** Task statement **
Reproduce, unaltered, the line with "of CRC.SEQ (R44)" along with every line that follows it in the records, up to the last.

· · · · ·

/-- Settles O38: the new ACC is `accAfter`, and a pure operation keeps it and has a `resultOf` that does not depend on it. -/
theorem onlyInitAndUpdateWriteAcc : Obligations.OnlyInitAndUpdateWriteAcc := by
  refine ⟨fun i s t h => ?acc, fun s t h => ?read, fun i s t a hi h => ?pure, fun c => rfl⟩
  case acc =>
    obtain ⟨r, -, rfl⟩ := exec_eq_next.1 h
    cases i <;> rfl
  case read =>
    obtain ⟨-, -, rfl⟩ := execCrcRead_next h
    rfl
  case pure =>
    obtain ⟨r, hr, rfl⟩ := exec_eq_next.1 h
    refine exec_eq_next.2 ⟨r, (resultOf_of_pure hi ..).trans hr, ?_⟩
    rw [accAfter_of_pure hi, accAfter_of_pure hi]
    rfl

/-- Settles O39: neither `accAfter` nor `resultOf` takes the last result, the host variables or the agenda. -/
theorem nothingButAccSurvivesAnOperation : Obligations.NothingButAccSurvivesAnOperation := by
  refine ⟨fun i s t h => ?frame, fun i s t r vars agenda h => ?next, fun i s e r vars agenda h => ?refused⟩
  case frame =>
    obtain ⟨r, -, rfl⟩ := exec_eq_next.1 h
    rfl
  case next =>
    obtain ⟨r', hr, rfl⟩ := exec_eq_next.1 h
    exact exec_eq_next.2 ⟨r', hr, rfl⟩
  case refused =>
    have hr := exec_eq_refused.1 h
    exact exec_eq_refused.2 hr

end Sys2Proof.Machine

namespace Sys2Proof.Machine

/-! ### Little-endian fields in byte lists (R24 to R26)

A field read looks at the list from its offset on. The bytes that stand at the offset, or their absence, decide that rest of
the list, and with it what the read answers. -/

theorem drop_eq_cons_of_getElem? {l : Bytes} {off : Nat} {b : Byte} (h : l[off]? = some b) :
    l.drop off = b :: l.drop (off + 1) := by
  obtain ⟨hlt, rfl⟩ := List.getElem?_eq_some_iff.1 h
  exact List.drop_eq_getElem_cons hlt

theorem rdU16LE_of_bytes {l : Bytes} {off : Nat} {lo hi : Byte} (h0 : l[off]? = some lo) (h1 : l[off + 1]? = some hi) :
    rdU16LE l off = .ok (lo.setWidth 16 ||| (hi.setWidth 16 <<< 8)) :=
  rdU16LE_eq_ok.2 ⟨lo, hi, _, by rw [drop_eq_cons_of_getElem? h0, drop_eq_cons_of_getElem? h1], rfl⟩

theorem readU32LE_of_bytes {l : Bytes} {off : Nat} {b0 b1 b2 b3 : Byte} (h0 : l[off]? = some b0)
    (h1 : l[off + 1]? = some b1) (h2 : l[off + 2]? = some b2) (h3 : l[off + 3]? = some b3) :
    readU32LE l off =
      .ok (b0.setWidth 32 ||| (b1.setWidth 32 <<< 8) ||| (b2.setWidth 32 <<< 16) ||| (b3.setWidth 32 <<< 24)) := by
  unfold readU32LE
  rw [drop_eq_cons_of_getElem? h0, drop_eq_cons_of_getElem? h1, drop_eq_cons_of_getElem? h2, drop_eq_cons_of_getElem? h3]

/-- Too few bytes are left for the pattern of a 16-bit read. -/
theorem rdU16LE_past_end {l : Bytes} {off : Nat} (h : l.length < off + 2) : rdU16LE l off = .error .fieldOutOfBounds := by
  have hl : (l.drop off).length < 2 := by rw [List.length_drop]; omega
  unfold rdU16LE
  split
  · next heq => simp [heq] at hl
  · rfl

/-- Too few bytes are left for the pattern of a 32-bit read. -/
theorem readU32LE_past_end {l : Bytes} {off : Nat} (h : l.length < off + 4) : readU32LE l off = .error .fieldOutOfBounds := by
  have hl : (l.drop off).length < 4 := by rw [List.length_drop]; omega
  unfold readU32LE
  split
  · next heq => simp [heq] at hl; omega
  · rfl

/-- Setting a byte above everything a value holds adds the byte at its weight: no bit of the two overlaps. -/
theorem toNat_or_byte_shiftLeft {w k : Nat} {x : BitVec w} (b : Byte) (hx : x.toNat < 2 ^ k) (hk : k + 8 ≤ w) :
    (x ||| (b.setWidth w <<< k)).toNat = x.toNat + 2 ^ k * b.toNat := by
  have hb : b.toNat < 2 ^ 8 := b.isLt
  have hbyte : b.toNat < 2 ^ w := hb.trans_le (Nat.pow_le_pow_right (by decide) (by omega))
  have hshift : 2 ^ k * b.toNat < 2 ^ w :=
    calc 2 ^ k * b.toNat < 2 ^ k * 2 ^ 8 := Nat.mul_lt_mul_of_pos_left hb (Nat.two_pow_pos k)
      _ = 2 ^ (k + 8) := (Nat.pow_add ..).symm
      _ ≤ 2 ^ w := Nat.pow_le_pow_right (by decide) hk
  have hplaced : (b.setWidth w <<< k).toNat = 2 ^ k * b.toNat := by
    rw [BitVec.toNat_shiftLeft, BitVec.toNat_setWidth, Nat.mod_eq_of_lt hbyte, Nat.shiftLeft_eq, Nat.mul_comm,
      Nat.mod_eq_of_lt hshift]
  rw [BitVec.toNat_or, hplaced, Nat.or_comm, ← Nat.two_pow_add_eq_or_of_lt hx, Nat.add_comm]

/-- The number a little-endian 32-bit field holds, built up byte by byte from the lowest. -/
theorem toNat_four_bytes (b0 b1 b2 b3 : Byte) :
    (b0.setWidth 32 ||| (b1.setWidth 32 <<< 8) ||| (b2.setWidth 32 <<< 16) ||| (b3.setWidth 32 <<< 24)).toNat =
      b0.toNat + 2 ^ 8 * b1.toNat + 2 ^ 16 * b2.toNat + 2 ^ 24 * b3.toNat := by
  have l0 := b0.isLt
  have l1 := b1.isLt
  have l2 := b2.isLt
  have e0 : (b0.setWidth 32).toNat = b0.toNat := BitVec.toNat_setWidth_of_le (by decide)
  have e1 := toNat_or_byte_shiftLeft (x := b0.setWidth 32) (k := 8) b1 (by omega) (by decide)
  have e2 := toNat_or_byte_shiftLeft (k := 16) b2 (by rw [e1]; omega) (by decide)
  rw [toNat_or_byte_shiftLeft (k := 24) b3 (by rw [e2]; omega) (by decide), e2, e1, e0]

/-- Settles O10: the four bytes read are a sum of bytes at their weights, and past the end there are not four. -/
theorem readU32LEIsBytewiseAndBounded : Obligations.ReadU32LEIsBytewiseAndBounded :=
  ⟨fun _ _ b0 b1 b2 b3 h0 h1 h2 h3 => ⟨_, readU32LE_of_bytes h0 h1 h2 h3, toNat_four_bytes b0 b1 b2 b3⟩,
    fun _ _ => readU32LE_past_end⟩

/-- A read undoes a write, wherever the field stands in its list. -/
theorem rdU16LE_u16le (v : Word16) (pre post : Bytes) : rdU16LE (pre ++ u16le v ++ post) pre.length = .ok v := by
  have hdrop : (pre ++ u16le v ++ post).drop pre.length = v.extractLsb' 0 8 :: v.extractLsb' 8 8 :: post := by
    rw [List.append_assoc, List.drop_left]
    rfl
  exact rdU16LE_eq_ok.2 ⟨_, _, post, hdrop, by rw [low_or_high_eq_append, append_high_low]⟩

/-- On a buffer that is long enough and starts with the marker, the checks report a mismatch exactly when the checksum of the
payload region is not the CRC field's value. -/
theorem unframeChecks_eq_mismatch_iff {raw : Bytes} {minlen : Nat} {rx : Word16} (hmin : 4 ≤ minlen)
    (hlen : minlen ≤ raw.length) (hstart : raw.head? = some START) (hrx : rdU16LE raw (raw.length - 3) = .ok rx) :
    unframeChecks raw minlen = .ok (.err .checksumMismatch) ↔ crc16 ((raw.drop 1).take (raw.length - 4)) ≠ rx := by
  rw [← slice_payload_region]
  obtain ⟨hshort, -⟩ | ⟨-, hbad, -⟩ | ⟨-, -, rx', hrx', hcrc⟩ := unframeChecks_cases raw minlen hmin
  · omega
  · exact absurd hstart hbad
  · obtain rfl : rx = rx' := Except.ok.inj (hrx.symm.trans hrx')
    obtain ⟨hne, hans⟩ | ⟨heq, hans⟩ := hcrc
    · simp [hans, hne]
    · simp [hans, heq]

/-- Settles O9: the byte order and bound of the read, the round trip, and the two uses of the field. -/
theorem u16FieldsAreLittleEndian : Obligations.U16FieldsAreLittleEndian :=
  ⟨fun _ => rfl, fun _ _ _ _ => rdU16LE_of_bytes, fun _ _ => rdU16LE_past_end, rdU16LE_u16le, fun _ => rfl,
    fun _ _ _ => unframeChecks_eq_mismatch_iff⟩

/-- From the byte after the payload on, a frame holds the CRC field and the end marker. -/
theorem frameOf_getElem?_after_payload (p : Bytes) (k : Nat) :
    (frameOf p)[p.length + 1 + k]? = (u16le (crc16 p) ++ [END_MARK])[k]? := by
  have hlen : ([START] ++ p).length ≤ p.length + 1 + k := by simp
  rw [frameOf, List.append_assoc, List.getElem?_append_right hlen]
  congr 1
  simp

/-- Settles O8: the two bytes after the payload are `u16le` of the checksum. -/
theorem frameCrcFieldIsLowByteFirst : Obligations.FrameCrcFieldIsLowByteFirst :=
  fun p => ⟨frameOf_getElem?_after_payload p 0, frameOf_getElem?_after_payload p 1⟩

end Sys2Proof.Machine

namespace Sys2Proof.Machine

/-! ### Requests and selectors (R39, R40) -/

/-- The operand checks of R40 accept the operand values of an instruction and lose nothing of them. -/
theorem decodeOperands_operandValues (i : Instr) : decodeOperands i.opName i.operandValues = .ok i := by
  cases i <;>
    simp [decodeOperands, Instr.opName, Instr.operandValues, bytesValue, byteValue, originValue, asBytes_map_toNat,
      asByte_toNat, asOrigin_toNat, decode_bind_eq_ok, pure, Except.pure]

theorem decode_encode (i : Instr) : decode (encode i) = .ok i := by
  have hsel : decodeSelector (encode i).selector = some i.opName := decodeSelector_eq_some.2 rfl
  rw [decode, hsel]
  exact decodeOperands_operandValues i

/-- An operation's selector, as an opcode-table word, is read as that operation: its operands of zeros are admitted. -/
theorem decodeTableWord_selector (op : OpName) : (decodeTableWord 8 op.selector.toNat).map Instr.opName = some op := by
  cases op <;> rfl

/-- Settles O12: each request is the encoding of its instruction, and each table word the selector of its operation. -/
theorem selectorTableDecodes : Obligations.SelectorTableDecodes :=
  ⟨decode_encode (.crc16 [0x31, 0x32]), decode_encode .crcInit, decode_encode (.crcUpdate 0x31), decode_encode .crcRead,
    decode_encode (.encodeFrame [0x55]), decode_encode (.unframe [0x55, 0xFF, 0xFF, 0xAA]),
    decode_encode (.project [0x39, 0x30] 2345 0xFFFFFFFF), decode_encode (.decodeFrame [] 12345 9000),
    decodeTableWord_selector .crc16, decodeTableWord_selector .crcInit, decodeTableWord_selector .crcUpdate,
    decodeTableWord_selector .crcRead, decodeTableWord_selector .encodeFrame, decodeTableWord_selector .unframe,
    decodeTableWord_selector .project, decodeTableWord_selector .decodeFrame⟩

/-! ### The layout of a frame (R34) -/

theorem frameOf_getElem?_payload {p : Bytes} {k : Nat} (hk : k < p.length) : (frameOf p)[1 + k]? = p[k]? := by
  have hframe : frameOf p = START :: (p ++ (u16le (crc16 p) ++ [END_MARK])) := by simp [frameOf]
  rw [hframe, Nat.add_comm, List.getElem?_cons_succ, List.getElem?_append_left hk]

/-- Settles O11: the start marker, the payload one place further on, and the three bytes after it. -/
theorem frameLayout : Obligations.FrameLayout := by
  intro p
  have hcrcLow := frameOf_getElem?_after_payload p 0
  have hcrcHigh := frameOf_getElem?_after_payload p 1
  have hend := frameOf_getElem?_after_payload p 2
  refine ⟨frameOf_length p, rfl, fun k => frameOf_getElem?_payload, ?low, ?high, ?last⟩
  case low => rwa [Nat.add_comm]
  case high => rwa [Nat.add_comm]
  case last => rwa [Nat.add_comm]

/-! ### Status codes (R42) -/

theorem codecResult_status_toNat_lt {α : Type} : ∀ r : CodecResult α, r.status.toNat < 4
  | .ok _ => by simp [CodecResult.status]
  | .err .frameTooShort | .err .badStartByte | .err .checksumMismatch => by simp [CodecResult.status, CodecError.status]

theorem statusAndValue_unframed_fst (r : CodecResult Bytes) :
    (Result.unframed r).statusAndValue.map Prod.fst = some r.status := by
  cases r <;> rfl

theorem statusAndValue_decoded_fst (r : CodecResult TelemetryFields) :
    (Result.decoded r).statusAndValue.map Prod.fst = some r.status := by
  cases r <;> rfl

/-- Settles O17: the table's values are those of the definition; that no other is produced is a case split on the result. -/
theorem statusCodesAreThoseOfTheTable : Obligations.StatusCodesAreThoseOfTheTable :=
  ⟨fun _ => rfl, fun _ => rfl, rfl, rfl, rfl, codecResult_status_toNat_lt, codecResult_status_toNat_lt,
    statusAndValue_unframed_fst, statusAndValue_decoded_fst, rfl, fun _ => rfl, fun _ => rfl, fun _ => rfl⟩

/-! ### The lines of CRC.SEQ (R44)

A line with literal operands decodes to the instruction it was written from, so its step is read off `resultOf` and
`accAfter`. The steps of CRC.SEQ then follow the list of bytes. -/

/-- The state a line of ACC's owner leaves behind when its operation answers `r`: ACC, the issuer, the result, the host's
variables and the agenda move. -/
def State.afterOwnerLine (s : State) (i : Instr) (b : Bind) (r : Result) (rest : List Act) : State :=
  { s with acc := accAfter i s.acc, issuer := s.owner, result := r, vars := bindResult s.vars s.owner b r, agenda := rest }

· · · · ·

** Answer space **
/-! ### The lines of CRC.SEQ (R44)

A line with literal operands decodes to the instruction it was written from, so its step is read off `resultOf` and
`accAfter`. The steps of CRC.SEQ then follow the list of bytes. -/

/-- The state a line of ACC's owner leaves behind when its operation answers `r`: ACC, the issuer, the result, the host's
variables and the agenda move. -/
def State.afterOwnerLine (s : State) (i : Instr) (b : Bind) (r : Result) (rest : List Act) : State :=
  { s with acc := accAfter i s.acc, issuer := s.owner, result := r, vars := bindResult s.vars s.owner b r, agenda := rest }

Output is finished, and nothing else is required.